I think we need to apply a special tax to all those that live in Fauquier and commute over the county line to the north and east counties in Loudon, PW and Fairfax, etc.

Tax also the many, many teachers that live here and work in these other counties simply for higher pay and stay out here to reap the lower cost of living. Tell me these people went into education because they wanna help kids? likely.

Then distribute that tax windfall to the residents that actually live and work here and are totally invested in Fauquier County, teachers that live and work here included. This would pay for itself and shut the whining up. Period.

Tell me these "NOVA commuters for a buck" think they are invested in Fauquier county enough to run for office? Not likely and I'm not buying it. It's about the almighty dollar and that's the only thing it's about.

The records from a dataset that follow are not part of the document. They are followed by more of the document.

/-- R17: for every value of ORIENT the extent is (Y_MAX - 1, X_MAX - 1) if the axis-swap bit is set and (X_MAX - 1, Y_MAX - 1) if
not, EXTENT reads them in its two halves, and a host write to EXTENT is ignored. -/
def Obligations.ExtentFollowsOrientation : Prop :=
  ∀ s : State, s.cfg.Valid → ∀ b : Fin 8, s.cfg.axisSwapMask = 1#8 <<< b.val →
    (s.orient.getLsbD b.val = true → s.extW = s.cfg.yMax - 1 ∧ s.extH = s.cfg.xMax - 1) ∧
    (s.orient.getLsbD b.val = false → s.extW = s.cfg.xMax - 1 ∧ s.extH = s.cfg.yMax - 1) ∧
    ((s.readReg .EXTENT).extractLsb' 0 16).toNat = s.extW ∧ ((s.readReg .EXTENT).extractLsb' 16 16).toNat = s.extH ∧
    ∀ (v : Word) (rest : List HostAccess), s.pending = .write 0x0C .w32 v :: rest →
      step s = .next { s with pending := rest }

/-- R62a: a register access that is narrow, misaligned or outside the block is no step of the host: the model refuses it (log 10). -/
def Obligations.OtherRegisterAccessRefused : Prop :=
  ∀ (s : State) (off : Nat) (width : AccessWidth) (v : Word) (rest : List HostAccess),
    (s.pending = .write off width v :: rest ∨ s.pending = .read off width :: rest) →
    (0x100 ≤ off → step s = .refused .outsideBlock) ∧
    (off < 0x100 → width ≠ .w32 → step s = .refused .narrowAccess) ∧
    (off < 0x100 → width = .w32 → off % 4 ≠ 0 → step s = .refused .misalignedOffset)

/-! ### The host's own memory and reset -/

/-- R53, R40: a byte the host stores is the byte it loads next, every other byte of memory stays, and memory keeps its canonical
form; above 0xFFFFFFFF there is no memory (log 8, log 9). -/
def Obligations.HostStoreThenLoad : Prop :=
  ∀ (s : State) (a : Nat) (v : Byte) (rest : List HostAccess), s.pending = .store a v :: .load a :: rest →
    Memory.wf s.mem →
    (2 ^ 32 ≤ a → step s = .fault .noSuchAddress) ∧
    (a < 2 ^ 32 → ¬(s.cfg.regBase.toNat ≤ a ∧ a < s.cfg.regBase.toNat + 256) →
      ∃ m, runSteps 2 s = .next { s with pending := rest, mem := m, replies := s.replies ++ [.byte v] } ∧
        Memory.wf m ∧ Memory.read m a = v ∧ ∀ k, k ≠ a → Memory.read m k = Memory.read s.mem k)

/-- R29: the state after reset, for every valid configuration: every register reads 0, STATUS and ORIENT included, OUT is empty,
STAGE has CAP slots of which nothing is said, the extent is unswapped, and a blit or copy command issued then fails with E_ZERO
and has no effect. The first clause, that the model's reset state has the platform's configuration and that it is a valid one, is
the model's choice (log 1) and no rule of the spec. -/
def Obligations.ResetValues : Prop :=
  (State.reset = State.resetOf Config.platform ∧ Config.platform.Valid) ∧
  ∀ c : Config, c.Valid →
    (∀ r : Reg, r ≠ .EXTENT → (State.resetOf c).readReg r = 0) ∧ (State.resetOf c).out = [] ∧
    (State.resetOf c).stage.length = c.xMax * c.yMax ∧ (State.resetOf c).cfg = c ∧
    (State.resetOf c).extW = c.xMax - 1 ∧ (State.resetOf c).extH = c.yMax - 1 ∧
    ∀ i : Instr, i ≠ .swap16 → i ≠ .glut →
      step ((State.resetOf c).withFetchWord 32 (encode i).toNat) = .next { State.resetOf c with code := 2, sticky := true }

/-- R150, R151: a reset while the machine runs puts every register at its reset value, keeps host memory, and emits no event; that
OUT is kept is the model's choice (log 6). -/
def Obligations.HostResetKeepsMemory : Prop :=
  ∀ (s : State) (rest : List HostAccess), s.cfg.Valid → s.pending = .reset :: rest →
    ∃ t, step s = .next t ∧ (∀ r : Reg, r ≠ .EXTENT → t.readReg r = 0) ∧ t.extW = s.cfg.xMax - 1 ∧
      t.extH = s.cfg.yMax - 1 ∧ t.mem = s.mem ∧ t.out = s.out ∧ t.cfg = s.cfg ∧ t.pending = rest ∧
      t.replies = s.replies ∧ t.stage.length = s.cfg.cap

/-! ### The datapath functions and the scalar commands -/

/-- R80, R81: `swap16` exchanges the two bytes, is its own inverse and a bijection, and fixes exactly the values whose bytes are
equal. -/
def Obligations.SwapLaws : Prop :=
  Function.Bijective swap16 ∧
  ∀ v : Half, (swap16 v).extractLsb' 8 8 = v.extractLsb' 0 8 ∧ (swap16 v).extractLsb' 0 8 = v.extractLsb' 8 8 ∧
    swap16 (swap16 v) = v ∧ (swap16 v = v ↔ v.extractLsb' 8 8 = v.extractLsb' 0 8)

/-- R82: SWAP16, from every state, puts the two bytes of ARG exchanged into RES, CODE is OK, and nothing else changes. -/
def Obligations.Swap16Result : Prop :=
  decodeWord 0x00000007#32 = .ok .swap16 ∧
  ∀ s : State, exec .swap16 s =
    .next { s with res := BitVec.ofNat 16 (s.arg.toNat % 256 * 256 + s.arg.toNat / 256), code := 0 }

/-- R83, R84: GLUT, from every state, puts the table entry of a quarter of ARG's low byte into RES, CODE is OK, and nothing else
changes. -/
def Obligations.GlutResult : Prop :=
  decodeWord 0x00000008#32 = .ok .glut ∧
  ∀ s : State, exec .glut s = .next { s with res := s.cfg.grayRamp[s.arg.toNat % 256 / 4]'(by omega), code := 0 }

/-- R72: the pseudo-instructions `swap16(v)` and `grayRamp(v)` answer the swapped value and the table entry of `v`. -/
def Obligations.ScalarCallsAnswer : Prop :=
  ∀ (s : State) (v : Word) (rest : List HostAccess),
    (s.pending = callAccesses (.swap16 v) ++ rest →
      ∃ t, runSteps 3 s = .next t ∧ t.pending = rest ∧
        t.replies = s.replies ++ [.reg (BitVec.ofNat 32 (v.toNat % 256 * 256 + v.toNat / 256 % 256))]) ∧
    (s.pending = callAccesses (.grayRamp v) ++ rest →
      ∃ t, runSteps 3 s = .next t ∧ t.pending = rest ∧
        t.replies = s.replies ++ [.reg ((grayColour s.cfg (BitVec.ofNat 8 v.toNat)).setWidth 32)])

/-- R72: a blit or copy call is its command on the registers its parameters were written to. -/
def Obligations.CallsProgramTheirRegisters : Prop :=
  ∀ (s : State) (rest : List HostAccess) (a b c d e f g h k : Word),
    (s.pending = callAccesses (.drawPicture a b c d e) ++ rest → runSteps 6 s = exec .pic { s with
      dx := a.setWidth 16, dy := b.setWidth 16, dw := c.setWidth 16, dh := d.setWidth 16, src := e, pending := rest }) ∧
    (s.pending = callAccesses (.drawPictureScaled a b c d e f g) ++ rest → runSteps 8 s = exec .pics { s with
      dx := a.setWidth 16, dy := b.setWidth 16, dw := c.setWidth 16, dh := d.setWidth 16, sw := e.setWidth 16,
      sh := f.setWidth 16, src := g, pending := rest }) ∧
    (s.pending = callAccesses (.drawPictureRegionOfInterest a b c d e f g h k) ++ rest →
      runSteps 10 s = exec .roi { s with
        dx := a.setWidth 16, dy := b.setWidth 16, sw := c.setWidth 16, sh := d.setWidth 16, rx := e.setWidth 16,
        ry := f.setWidth 16, rwd := g.setWidth 16, rht := h.setWidth 16, src := k, pending := rest }) ∧
    (s.pending = callAccesses (.drawGrayscale a b c d e) ++ rest → runSteps 6 s = exec .gray { s with
      dx := a.setWidth 16, dy := b.setWidth 16, dw := c.setWidth 16, dh := d.setWidth 16, src := e, pending := rest }) ∧
    (s.pending = callAccesses (.drawGrayscaleRegionOfInterest a b c d e f g h k) ++ rest →
      runSteps 10 s = exec .grayroi { s with
        dx := a.setWidth 16, dy := b.setWidth 16, sw := c.setWidth 16, sh := d.setWidth 16, rx := e.setWidth 16,
        ry := f.setWidth 16, rwd := g.setWidth 16, rht := h.setWidth 16, src := k, pending := rest }) ∧
    (s.pending = callAccesses (.copyRawBlock a b c d e f g h) ++ rest → runSteps 9 s = exec .cpyblk { s with
      dst := a, dstr := b.setWidth 16, src := c, sstr := d.setWidth 16, sw := e.setWidth 16, sh := f.setWidth 16,
      dx := g.setWidth 16, dy := h.setWidth 16, pending := rest })

/-! ### The blit and copy commands: result and frame. The next state is written as the old one with the fields that change, so
every other register, STAGE, OUT, host memory and STICKY stay. -/

/-- R92, R93, R105: PIC on operands that pass its checks remaps CAP pixels into STAGE, pairs exchanged and bytes swapped, and
streams the first DW*DH slots into its window; nothing else changes. -/
def Obligations.PicResult : Prop :=
  ∀ s : State, s.cfg.Valid → s.stage.length = s.cfg.cap → PicReady s →
    exec .pic s = .next { s with
      stage := (List.range s.cfg.cap).map (picSlot s)
      out := s.out ++ [windowOf s.dx.toNat s.dy.toNat s.dw.toNat s.dh.toNat,
        .data16 ((List.range (s.dw.toNat * s.dh.toNat)).map (picSlot s))]
      code := 0 }

/-- R97, R98, R105: PICS on operands that pass its checks resamples into the first DW*DH slots of STAGE, the other slots keep
their values, and streams them into its window; nothing else changes. -/
def Obligations.PicsResult : Prop :=
  ∀ s : State, s.cfg.Valid → s.stage.length = s.cfg.cap → PicsReady s →
    exec .pics s = .next { s with
      stage := (List.range (s.dw.toNat * s.dh.toNat)).map (picsSlot s) ++ s.stage.drop (s.dw.toNat * s.dh.toNat)
      out := s.out ++ [windowOf s.dx.toNat s.dy.toNat s.dw.toNat s.dh.toNat,
        .data16 ((List.range (s.dw.toNat * s.dh.toNat)).map (picsSlot s))]
      code := 0 }

/-- R102, R103, R105: GRAY on operands that pass its checks looks CAP samples up into STAGE, pairs exchanged, and streams the
first DW*DH slots into its window; nothing else changes. -/
def Obligations.GrayResult : Prop :=
  ∀ s : State, s.cfg.Valid → s.stage.length = s.cfg.cap → GrayReady s →
    exec .gray s = .next { s with
      stage := (List.range s.cfg.cap).map (graySlot s s.src.toNat)
      out := s.out ++ [windowOf s.dx.toNat s.dy.toNat s.dw.toNat s.dh.toNat,
        .data16 ((List.range (s.dw.toNat * s.dh.toNat)).map (graySlot s s.src.toNat))]
      code := 0 }

/-- R111: ROI on operands that pass its checks emits, line by line from the first, a window one line high and the 2*RWD source
bytes of the line unswapped; nothing else changes, STAGE included. -/
def Obligations.RoiResult : Prop :=
  ∀ s : State, RoiReady s →
    exec .roi s = .next { s with
      out := s.out ++ (List.range s.rht.toNat).flatMap fun line =>
        [windowOf s.dx.toNat (s.dy.toNat + line) s.rwd.toNat 1,
          .data8 ((List.range (2 * s.rwd.toNat)).map fun k => Memory.read s.mem (roiByte s line + k))]
      code := 0 }

/-- R114, R105: GRAYROI on operands that pass its checks emits, line by line, a window one line high and RWD slots looked up from
the line's samples, pairs exchanged; STAGE ends with the remap of CAP samples of the last line; nothing else changes. -/
def Obligations.GrayRoiResult : Prop :=
  ∀ s : State, s.cfg.Valid → s.stage.length = s.cfg.cap → GrayRoiReady s →
    exec .grayroi s = .next { s with
      stage := (List.range s.cfg.cap).map (graySlot s (grayRoiByte s (s.rht.toNat - 1)))
      out := s.out ++ (List.range s.rht.toNat).flatMap fun line =>
        [windowOf s.dx.toNat (s.dy.toNat + line) s.rwd.toNat 1,
          .data16 ((List.range s.rwd.toNat).map (graySlot s (grayRoiByte s line)))]
      code := 0 }

/-- R121: CPYBLK on operands that pass its checks copies every byte of the block to its place, reading memory as it was before the
command; every other byte of memory, and everything else, is unchanged. -/
def Obligations.CpyblkResult : Prop :=
  ∀ s : State, Memory.wf s.mem → CopyReady s →
    ∃ m, exec .cpyblk s = .next { s with mem := m, code := 0 } ∧
      (∀ row, row < s.sh.toNat → ∀ b, b < 2 * s.sw.toNat →
        Memory.read m (copyTo s row b) = Memory.read s.mem (copyFrom s row b)) ∧
      (∀ a, (∀ row, row < s.sh.toNat → ∀ b, b < 2 * s.sw.toNat → a ≠ copyTo s row b) →
        Memory.read m a = Memory.read s.mem a)

/-! ### Where the commands end in an error: the first failing check, and no other effect -/

/-- R91: the checks of PIC, in order. -/
def Obligations.PicErrors : Prop :=
  ∀ s : State,
    let zero := s.dw = 0 ∨ s.dh = 0
    let cap := s.cfg.cap < s.dw.toNat * s.dh.toNat
    let coord := OutsidePanel s s.dw.toNat s.dh.toNat
    let align := s.src.toNat % 2 = 1
    let bus := Unreadable s.cfg s.src.toNat (2 * s.cfg.cap)
    (zero → exec .pic s = .next { s with code := 2, sticky := true }) ∧
    (¬zero → cap → exec .pic s = .next { s with code := 4, sticky := true }) ∧
    (¬zero → ¬cap → coord → exec .pic s = .next { s with code := 5, sticky := true }) ∧
    (¬zero → ¬cap → ¬coord → align → exec .pic s = .next { s with code := 7, sticky := true }) ∧
    (¬zero → ¬cap → ¬coord → ¬align → bus → exec .pic s = .next { s with code := 9, sticky := true })

/-- R96: the checks of PICS, in order. -/
def Obligations.PicsErrors : Prop :=
  ∀ s : State,
    let zero := s.dw = 0 ∨ s.dh = 0 ∨ s.sw = 0 ∨ s.sh = 0
    let odd := s.dw.toNat % 2 = 1
    let cap := s.cfg.cap < s.dw.toNat * s.dh.toNat
    let coord := OutsidePanel s s.dw.toNat s.dh.toNat
    let align := s.src.toNat % 2 = 1
    (zero → exec .pics s = .next { s with code := 2, sticky := true }) ∧
    (¬zero → odd → exec .pics s = .next { s with code := 3, sticky := true }) ∧
    (¬zero → ¬odd → cap → exec .pics s = .next { s with code := 4, sticky := true }) ∧
    (¬zero → ¬odd → ¬cap → coord → exec .pics s = .next { s with code := 5, sticky := true }) ∧
    (¬zero → ¬odd → ¬cap → ¬coord → align → exec .pics s = .next { s with code := 7, sticky := true }) ∧
    (¬zero → ¬odd → ¬cap → ¬coord → ¬align → PicsUnreadable s →
      exec .pics s = .next { s with code := 9, sticky := true })

/-- R101: the checks of GRAY, in order. -/
def Obligations.GrayErrors : Prop :=
  ∀ s : State,
    let zero := s.dw = 0 ∨ s.dh = 0
    let cap := s.cfg.cap < s.dw.toNat * s.dh.toNat
    let coord := OutsidePanel s s.dw.toNat s.dh.toNat
    (zero → exec .gray s = .next { s with code := 2, sticky := true }) ∧
    (¬zero → cap → exec .gray s = .next { s with code := 4, sticky := true }) ∧
    (¬zero → ¬cap → coord → exec .gray s = .next { s with code := 5, sticky := true }) ∧
    (¬zero → ¬cap → ¬coord → Unreadable s.cfg s.src.toNat s.cfg.cap →
      exec .gray s = .next { s with code := 9, sticky := true })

I'm tired of these people that wanna live here and work in NOVA, have kids that have not been in the county school system completely from the time they moved here and wanna tell us how to run our county and how much we can afford to pay teachers and can only do it through raising taxes.

I'm also tired of listening to teachers whine about their paychecks with the time off and benefits packages in turn for the actual hours worked annually compared to most. A large portion of these teachers live in Culpeper County anyway.

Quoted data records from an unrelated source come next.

-- ==== Sys2Proof/Tests/Slice0.lean ====
section
/-! SUPPORT. Tests of the model: ill-formed terms, words and values from spec/, and for every statement with hypotheses a
concrete state that meets them. Expected values come from spec/95_test_vectors.md; a test names its vector. -/

namespace Sys2Proof.Tests

open Sys2Proof Sys2Proof.Machine Sys2Proof.Safety

-- One theorem at a time: checked side by side, these many small ones take a thread each.
set_option Elab.async false

/-! ### Small states: the configurations of 95_test_vectors.md section 0 -/

/-- The table TG. -/
def rampTG : Vector Half 64 :=
  Vector.ofFn fun k : Fin 64 => BitVec.ofNat 16 ((k.val ^^^ 0x2A) * 256 + k.val)

/-- A panel of the given size, everything else as section 0 gives it. -/
def panel (w h : Nat) : Config :=
  { xMax := w, yMax := h, grayRamp := rampTG, axisSwapMask := 0x20, regBase := 0x40000000
    memmap := [⟨0x80000000, 0x10000, true, true⟩] }

/-- Configuration T8. -/
def t8 : Config := panel 4 2

/-- Host memory holding `bytes` from `a` on. -/
def place (a : Nat) : List Byte → Memory → Memory
  | [], m => m
  | b :: rest, m => place (a + 1) rest (Memory.write m a b)

/-- T8 after reset with known slots in STAGE and the given bytes at S = 0x80001000. -/
def at8 (bytes : List Byte) : State :=
  { State.resetOf t8 with stage := List.replicate 8 0x5555, mem := place 0x80001000 bytes [], src := 0x80001000 }

/-- What a next state shows. -/
def view {α : Type} (f : State → α) : Host.Outcome State Fault Refusal → Option α
  | .next t => some (f t)
  | .fault _ => none
  | .refused _ => none

/-- The reason an outcome is a refusal. -/
def refusal : Host.Outcome State Fault Refusal → Option Refusal
  | .next _ => none
  | .fault _ => none
  | .refused r => some r

/-- The reason an outcome is a fault. -/
def faultOf : Host.Outcome State Fault Refusal → Option Fault
  | .next _ => none
  | .fault r => some r
  | .refused _ => none

/-- OUT and CODE. -/
def outCode (t : State) : List Event × Byte := (t.out, t.code)

/-- STATUS, with everything else of a failed command. -/
def failed (t s : State) : Bool := decide (t = { s with code := t.code, sticky := true })

/-! ### Ill-formed terms, one for each check -/

theorem test_narrow_access_ill_formed : (HostAccess.write 0x10 .w8 0).wf = false := by decide
theorem test_misaligned_access_ill_formed : (HostAccess.read 0x12 .w32).wf = false := by decide
theorem test_access_outside_block_ill_formed : (HostAccess.write 0x100 .w32 0).wf = false := by decide
theorem test_store_above_memory_ill_formed : (HostAccess.store 0x100000000 0).wf = false := by decide
theorem test_load_above_memory_ill_formed : (HostAccess.load 0x100000000).wf = false := by decide
theorem test_access_well_formed : (HostAccess.write 0xFC .w32 0).wf = true ∧ (HostAccess.load 0xFFFFFFFF).wf = true := by
  decide

theorem test_panel_without_columns_invalid : ¬(panel 0 2).Valid := by decide +kernel
theorem test_panel_too_high_invalid : ¬(panel 2 65537).Valid := by decide +kernel
theorem test_odd_capacity_invalid : ¬(panel 3 1).Valid := by decide +kernel
theorem test_two_swap_bits_invalid : ¬Config.Valid { t8 with axisSwapMask := 0x30 } := by decide +kernel
theorem test_unaligned_block_invalid : ¬Config.Valid { t8 with regBase := 0x40000010 } := by decide +kernel
theorem test_t8_valid : t8.Valid := by decide +kernel

/-! ### Decoding: the words of 30_encoding.md R64 and of section 2.2 -/

theorem test_decode_pic : decodeTableWord 32 0b00000000000000000000000000000001 = some .pic := by decide
theorem test_decode_pics : decodeTableWord 32 0b00000000000000000000000000000010 = some .pics := by decide
theorem test_decode_roi : decodeTableWord 32 0b00000000000000000000000000000011 = some .roi := by decide
theorem test_decode_gray : decodeTableWord 32 0b00000000000000000000000000000100 = some .gray := by decide
theorem test_decode_grayroi : decodeTableWord 32 0b00000000000000000000000000000101 = some .grayroi := by decide
theorem test_decode_cpyblk : decodeTableWord 32 0b00000000000000000000000000000110 = some .cpyblk := by decide
theorem test_decode_swap16 : decodeTableWord 32 0b00000000000000000000000000000111 = some .swap16 := by decide
theorem test_decode_glut : decodeTableWord 32 0b00000000000000000000000000001000 = some .glut := by decide
/-- V-OP-1 to V-OP-5. -/
theorem test_decode_illegal : ([0, 9, 0xFF, 0x107, 0x80000001].map (decodeTableWord 32)) = List.replicate 5 none := by decide

/-- Every command word placed after reset is the command that the next step runs, to a next state. -/
theorem test_fetch_after_reset : ∀ w ∈ [1, 2, 3, 4, 5, 6, 7, 8],
    (view (fun t => (t.code, t.pending)) (step (State.reset.withFetchWord 32 w))).isSome = true := by decide

/-! ### SWAP16 and GLUT -/

/-- V-SW-1, V-SW-6. -/
theorem test_swap16 :
    (view State.res (exec .swap16 { at8 [] with arg := 0x1234 }), view State.res (exec .swap16 { at8 [] with arg := 0x8001 })) =
      (some 0x3412, some 0x0180) := by decide
/-- V-GL-5, V-GL-6. -/
theorem test_glut :
    (view State.res (exec .glut { at8 [] with arg := 0x0080 }), view State.res (exec .glut { at8 [] with arg := 0xAB07 })) =
      (some 0x0A20, some 0x2B01) := by decide +kernel

/-! ### The blit commands -/

/-- The source of section 2.4. -/
def picSource : List Byte := [0x10, 0x11, 0x12, 0x13, 0x14, 0x15, 0x16, 0x17, 0x18, 0x19, 0x1A, 0x1B, 0x1C, 0x1D, 0x1E, 0x1F]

Why? Likely for the same reason this candidate does .... the almighty dollar!

If you don't live here and WORK here, then move and go politic for a county position in a county that you are willing to totally invest your life in respectfully.

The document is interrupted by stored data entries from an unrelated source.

-- ==== Sys2Proof/Laws/Burst.lean ====
section
/-!
SUPPORT. What the host's recommended burst does (section 3.2): a burst that finds its ring ready is granted at
its arrival, its record is processed, and its words leave for memory with word 2 stamped.
-/
namespace Sys2Proof.Machine

/-! ## One word -/

/-- A Port H write of a word of an INGEST or COMMAND window goes to the window's assembler (R20). -/
theorem takeWrite_ring {s : State} {x : Addr} {w : Window} (d : Word) (h : s.regionOf x = .window w)
    (k : w.kind = .ingest ∨ w.kind = .command) :
    takeWrite .h x d s =
      ((copyWord w.assembler (w.offset x) d s).1, .store (copyWord w.assembler (w.offset x) d s).2) := by
  have hr : s.writeRefused .h x = false := by
    unfold State.writeRefused; rw [h]; rcases k with k | k <;> simp [k]
  unfold takeWrite passWrite
  rw [h, hr]
  rcases k with k | k <;> simp [k]

/-- The words 1 to 14 collected into a record from word `k` on (R35, R36). -/
def collectAll (now : Field) : PartialRec → Nat → List Word → PartialRec
  | p, _, [] => p
  | p, k, d :: ds => collectAll now (p.collect k d now) (k + 1) ds

theorem collect_slot (p : PartialRec) (k : Nat) (d : Word) (now : Field) : (p.collect k d now).slot = p.slot := by
  unfold PartialRec.collect; split <;> rfl

/-- The data that leave for memory: word 2 stamped, the others as written (R20, R36). -/
def stamped (now : Field) : Nat → List Word → List Taken
  | _, [] => []
  | k, d :: ds => .store (if k = 2 then now else d) :: stamped now (k + 1) ds

/-- A word `k` from 1 to 14 of the slot in assembly is collected (R35). -/
theorem laterWord_collect {a : AsmId} {s : State} {p : PartialRec} {k : Nat} (d : Word)
    (h : (s.asm.get a).stage = .incomplete p) (hk : k ≠ 15) :
    laterWord a p.slot k d s =
      (s.setAsm a { s.asm.get a with stage := .incomplete (p.collect k d s.timer.f) },
       if k = 2 then s.timer.f else d) := by
  unfold laterWord; rw [h]; simp [hk]

/-- Word 15 of the slot in assembly completes the record (R38). -/
theorem laterWord_complete {a : AsmId} {s : State} {p : PartialRec} (d : Word)
    (h : (s.asm.get a).stage = .incomplete p) :
    laterWord a p.slot 15 d s = (completeRecord a p d s, d) := by
  unfold laterWord; rw [h]; simp

/-! ## Addresses of a slot -/

theorem slot_addr {base : Addr} {len slot : Nat} (k : Nat) (hk : k < 16) (h : slot < len / 64)
    (top : base.toNat + len ≤ 2 ^ 28) :
    (base + BitVec.ofNat 28 (64 * slot) + BitVec.ofNat 28 (4 * k)).toNat = base.toNat + (64 * slot + 4 * k) := by
  have h1 : 64 * slot + 64 ≤ len := by omega
  rw [BitVec.toNat_add, BitVec.toNat_add, BitVec.toNat_ofNat, BitVec.toNat_ofNat]
  omega

theorem slot_addr_next (x : Addr) (k : Nat) :
    x + BitVec.ofNat 28 (4 * k) + 4 = x + BitVec.ofNat 28 (4 * (k + 1)) := by
  rw [BitVec.add_assoc]
  congr 1
  apply BitVec.eq_of_toNat_eq
  simp [BitVec.toNat_add, BitVec.toNat_ofNat]
  omega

Homeowners have had enough taxes already and need to vote NO for these types.

Sounds like another tax and spend democrat to me.

I was schooled, live and work here for 50+ years. These "NOVA buck hunter" types need to "shut the front" door and go elsewhere because you are ruining this county.

Have a nice day.
nonewtaxes · December 4, 2018 at 10:46 pm
Yup, this guy sounds like a politician already. He wants to improve communication but he won't say raise taxes to pay teachers more. Instead, he says there's something mroe the community can do. Maybe there is a plan B - raising teacher pay without raising taxes. That's the plan I'd like to see.
Silii · December 4, 2018 at 8:04 pm
This is the person for the job. He thinks the right way - options, contingencies, diversity of asks and demands, fiscal responsibility, teacher compensation. Fauquier County Schools need fresh thinking and new approaches to problem solving. As a taxpayer concerned about public education, I'm really tired of the same old same old stale thinking and approaches. All the best to Mr. Hammond.